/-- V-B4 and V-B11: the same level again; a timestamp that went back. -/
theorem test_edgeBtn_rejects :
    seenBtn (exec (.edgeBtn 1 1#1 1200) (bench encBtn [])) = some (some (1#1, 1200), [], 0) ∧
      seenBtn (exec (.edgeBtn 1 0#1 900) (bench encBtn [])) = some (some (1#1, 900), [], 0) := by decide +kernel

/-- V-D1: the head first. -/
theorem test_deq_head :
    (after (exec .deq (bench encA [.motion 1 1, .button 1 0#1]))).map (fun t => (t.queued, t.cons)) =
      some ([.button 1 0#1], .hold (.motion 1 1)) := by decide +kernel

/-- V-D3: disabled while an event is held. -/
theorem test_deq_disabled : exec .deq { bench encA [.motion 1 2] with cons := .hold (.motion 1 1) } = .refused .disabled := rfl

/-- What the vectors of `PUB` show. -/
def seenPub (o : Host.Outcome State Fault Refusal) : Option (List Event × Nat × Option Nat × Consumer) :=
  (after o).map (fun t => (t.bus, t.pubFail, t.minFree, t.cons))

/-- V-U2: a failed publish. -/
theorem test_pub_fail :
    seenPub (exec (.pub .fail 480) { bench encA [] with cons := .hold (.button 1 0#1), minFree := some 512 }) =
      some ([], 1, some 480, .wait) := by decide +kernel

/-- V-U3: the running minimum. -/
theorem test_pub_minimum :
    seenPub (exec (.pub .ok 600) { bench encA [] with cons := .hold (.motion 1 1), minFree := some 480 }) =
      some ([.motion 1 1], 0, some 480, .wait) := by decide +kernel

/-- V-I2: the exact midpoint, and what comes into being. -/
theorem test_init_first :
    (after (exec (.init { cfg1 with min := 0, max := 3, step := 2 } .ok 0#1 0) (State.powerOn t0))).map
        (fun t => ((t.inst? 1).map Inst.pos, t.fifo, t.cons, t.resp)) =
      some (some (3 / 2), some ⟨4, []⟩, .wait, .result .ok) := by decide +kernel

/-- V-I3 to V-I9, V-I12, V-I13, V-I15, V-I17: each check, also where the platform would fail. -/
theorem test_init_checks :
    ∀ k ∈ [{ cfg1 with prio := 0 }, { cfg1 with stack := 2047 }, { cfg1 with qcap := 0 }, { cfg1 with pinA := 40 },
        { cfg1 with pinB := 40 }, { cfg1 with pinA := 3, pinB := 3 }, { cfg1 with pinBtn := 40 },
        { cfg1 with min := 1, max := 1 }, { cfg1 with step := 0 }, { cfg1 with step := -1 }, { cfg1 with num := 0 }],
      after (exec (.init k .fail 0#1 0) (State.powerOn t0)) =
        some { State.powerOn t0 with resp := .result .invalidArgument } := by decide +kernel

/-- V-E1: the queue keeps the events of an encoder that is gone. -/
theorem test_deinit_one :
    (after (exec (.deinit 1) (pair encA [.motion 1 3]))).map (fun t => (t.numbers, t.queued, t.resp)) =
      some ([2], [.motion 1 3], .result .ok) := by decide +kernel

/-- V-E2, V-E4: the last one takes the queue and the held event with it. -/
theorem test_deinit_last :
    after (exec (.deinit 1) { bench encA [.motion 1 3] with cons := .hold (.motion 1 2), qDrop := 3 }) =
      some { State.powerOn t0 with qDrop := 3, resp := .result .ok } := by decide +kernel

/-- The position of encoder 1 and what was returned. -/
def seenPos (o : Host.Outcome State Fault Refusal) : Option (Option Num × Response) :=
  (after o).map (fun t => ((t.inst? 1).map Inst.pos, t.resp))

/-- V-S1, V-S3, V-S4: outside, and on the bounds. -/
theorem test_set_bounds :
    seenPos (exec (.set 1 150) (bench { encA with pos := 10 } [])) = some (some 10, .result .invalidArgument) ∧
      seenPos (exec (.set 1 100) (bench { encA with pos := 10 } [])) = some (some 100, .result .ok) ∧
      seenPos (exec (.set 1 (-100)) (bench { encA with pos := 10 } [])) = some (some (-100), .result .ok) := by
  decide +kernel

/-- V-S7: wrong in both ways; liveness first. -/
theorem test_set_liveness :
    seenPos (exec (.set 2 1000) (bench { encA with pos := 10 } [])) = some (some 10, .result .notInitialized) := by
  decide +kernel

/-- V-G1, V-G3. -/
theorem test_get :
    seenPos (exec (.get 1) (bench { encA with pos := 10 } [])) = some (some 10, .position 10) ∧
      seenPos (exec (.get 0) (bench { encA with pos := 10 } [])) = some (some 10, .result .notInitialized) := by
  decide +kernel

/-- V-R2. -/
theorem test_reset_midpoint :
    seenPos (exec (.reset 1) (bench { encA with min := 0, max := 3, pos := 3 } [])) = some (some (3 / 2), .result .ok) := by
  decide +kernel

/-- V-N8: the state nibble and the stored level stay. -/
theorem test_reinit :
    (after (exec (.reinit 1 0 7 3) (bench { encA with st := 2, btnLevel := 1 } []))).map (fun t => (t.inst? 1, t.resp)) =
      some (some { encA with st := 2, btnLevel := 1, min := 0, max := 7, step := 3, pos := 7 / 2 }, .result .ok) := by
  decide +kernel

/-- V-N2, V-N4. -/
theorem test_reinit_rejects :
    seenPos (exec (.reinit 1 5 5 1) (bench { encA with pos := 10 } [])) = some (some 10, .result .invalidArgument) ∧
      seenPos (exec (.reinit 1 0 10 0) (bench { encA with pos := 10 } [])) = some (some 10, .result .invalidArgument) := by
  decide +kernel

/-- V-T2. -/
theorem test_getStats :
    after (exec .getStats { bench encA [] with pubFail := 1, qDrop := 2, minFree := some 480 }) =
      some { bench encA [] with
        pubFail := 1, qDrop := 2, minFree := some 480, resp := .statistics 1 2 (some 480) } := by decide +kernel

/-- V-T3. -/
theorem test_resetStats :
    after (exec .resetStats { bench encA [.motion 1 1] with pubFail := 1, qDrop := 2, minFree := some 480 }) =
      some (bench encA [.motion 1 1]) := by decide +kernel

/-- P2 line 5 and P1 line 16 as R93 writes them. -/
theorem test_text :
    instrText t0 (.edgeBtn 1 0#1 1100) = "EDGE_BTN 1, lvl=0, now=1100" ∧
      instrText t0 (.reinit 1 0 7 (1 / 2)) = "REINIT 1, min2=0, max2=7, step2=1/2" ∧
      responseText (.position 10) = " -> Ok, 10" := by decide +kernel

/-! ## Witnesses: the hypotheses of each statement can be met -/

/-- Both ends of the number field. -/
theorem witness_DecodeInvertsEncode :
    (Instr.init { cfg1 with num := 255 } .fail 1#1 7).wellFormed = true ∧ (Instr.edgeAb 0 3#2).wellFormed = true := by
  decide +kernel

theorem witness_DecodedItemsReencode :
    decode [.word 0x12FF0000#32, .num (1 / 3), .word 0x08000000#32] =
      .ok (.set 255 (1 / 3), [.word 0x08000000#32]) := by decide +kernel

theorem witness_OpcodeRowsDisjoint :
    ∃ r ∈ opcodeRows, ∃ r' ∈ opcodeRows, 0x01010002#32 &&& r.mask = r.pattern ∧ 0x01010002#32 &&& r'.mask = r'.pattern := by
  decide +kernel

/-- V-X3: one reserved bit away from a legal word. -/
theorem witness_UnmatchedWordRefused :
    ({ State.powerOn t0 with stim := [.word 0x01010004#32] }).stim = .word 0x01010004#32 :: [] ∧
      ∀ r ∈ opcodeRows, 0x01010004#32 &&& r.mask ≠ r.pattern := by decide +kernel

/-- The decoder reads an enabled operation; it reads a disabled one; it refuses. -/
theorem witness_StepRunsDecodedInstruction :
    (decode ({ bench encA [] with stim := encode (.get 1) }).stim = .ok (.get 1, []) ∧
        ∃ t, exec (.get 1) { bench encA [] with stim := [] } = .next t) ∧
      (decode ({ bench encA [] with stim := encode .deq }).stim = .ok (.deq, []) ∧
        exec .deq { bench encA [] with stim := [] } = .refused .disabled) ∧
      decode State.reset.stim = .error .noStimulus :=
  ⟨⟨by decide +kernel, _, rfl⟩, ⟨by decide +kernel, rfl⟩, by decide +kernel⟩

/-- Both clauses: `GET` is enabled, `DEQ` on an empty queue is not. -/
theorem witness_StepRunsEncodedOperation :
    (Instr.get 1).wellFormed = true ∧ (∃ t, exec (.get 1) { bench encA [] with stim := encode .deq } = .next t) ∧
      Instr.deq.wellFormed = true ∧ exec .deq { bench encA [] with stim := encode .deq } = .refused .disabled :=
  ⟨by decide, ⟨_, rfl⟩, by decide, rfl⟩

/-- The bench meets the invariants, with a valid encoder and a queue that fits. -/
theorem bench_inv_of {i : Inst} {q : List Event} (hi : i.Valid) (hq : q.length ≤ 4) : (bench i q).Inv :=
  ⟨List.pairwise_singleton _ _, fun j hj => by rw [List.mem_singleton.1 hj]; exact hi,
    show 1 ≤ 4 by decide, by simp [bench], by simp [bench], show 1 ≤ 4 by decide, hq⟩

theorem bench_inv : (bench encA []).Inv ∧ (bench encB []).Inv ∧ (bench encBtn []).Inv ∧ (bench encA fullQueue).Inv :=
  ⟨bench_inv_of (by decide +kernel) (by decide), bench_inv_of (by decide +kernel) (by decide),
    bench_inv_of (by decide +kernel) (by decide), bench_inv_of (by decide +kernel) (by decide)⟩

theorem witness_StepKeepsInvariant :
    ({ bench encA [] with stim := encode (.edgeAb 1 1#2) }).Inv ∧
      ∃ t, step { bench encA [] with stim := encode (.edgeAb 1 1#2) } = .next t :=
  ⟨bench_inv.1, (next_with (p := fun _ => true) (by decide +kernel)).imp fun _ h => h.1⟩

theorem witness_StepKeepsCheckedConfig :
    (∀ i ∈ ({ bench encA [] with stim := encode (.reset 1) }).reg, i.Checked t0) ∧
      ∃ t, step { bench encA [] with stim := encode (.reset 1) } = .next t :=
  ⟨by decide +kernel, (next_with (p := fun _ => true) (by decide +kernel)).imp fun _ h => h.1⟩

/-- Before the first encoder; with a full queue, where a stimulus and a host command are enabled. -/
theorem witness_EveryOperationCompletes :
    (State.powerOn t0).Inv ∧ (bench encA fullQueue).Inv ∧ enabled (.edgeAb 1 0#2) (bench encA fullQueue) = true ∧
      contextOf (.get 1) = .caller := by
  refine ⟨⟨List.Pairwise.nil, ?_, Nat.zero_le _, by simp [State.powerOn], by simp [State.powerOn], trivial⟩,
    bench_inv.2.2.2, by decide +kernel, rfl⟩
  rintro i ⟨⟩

···

What the task requires: Only lines that include "seenPub" belong in the answer; copy all of them from the listing.

Task result:
def seenPub (o : Host.Outcome State Fault Refusal) : Option (List Event × Nat × Option Nat × Consumer) :=
    seenPub (exec (.pub .fail 480) { bench encA [] with cons := .hold (.button 1 0#1), minFree := some 512 }) =
    seenPub (exec (.pub .ok 600) { bench encA [] with cons := .hold (.motion 1 1), minFree := some 480 }) =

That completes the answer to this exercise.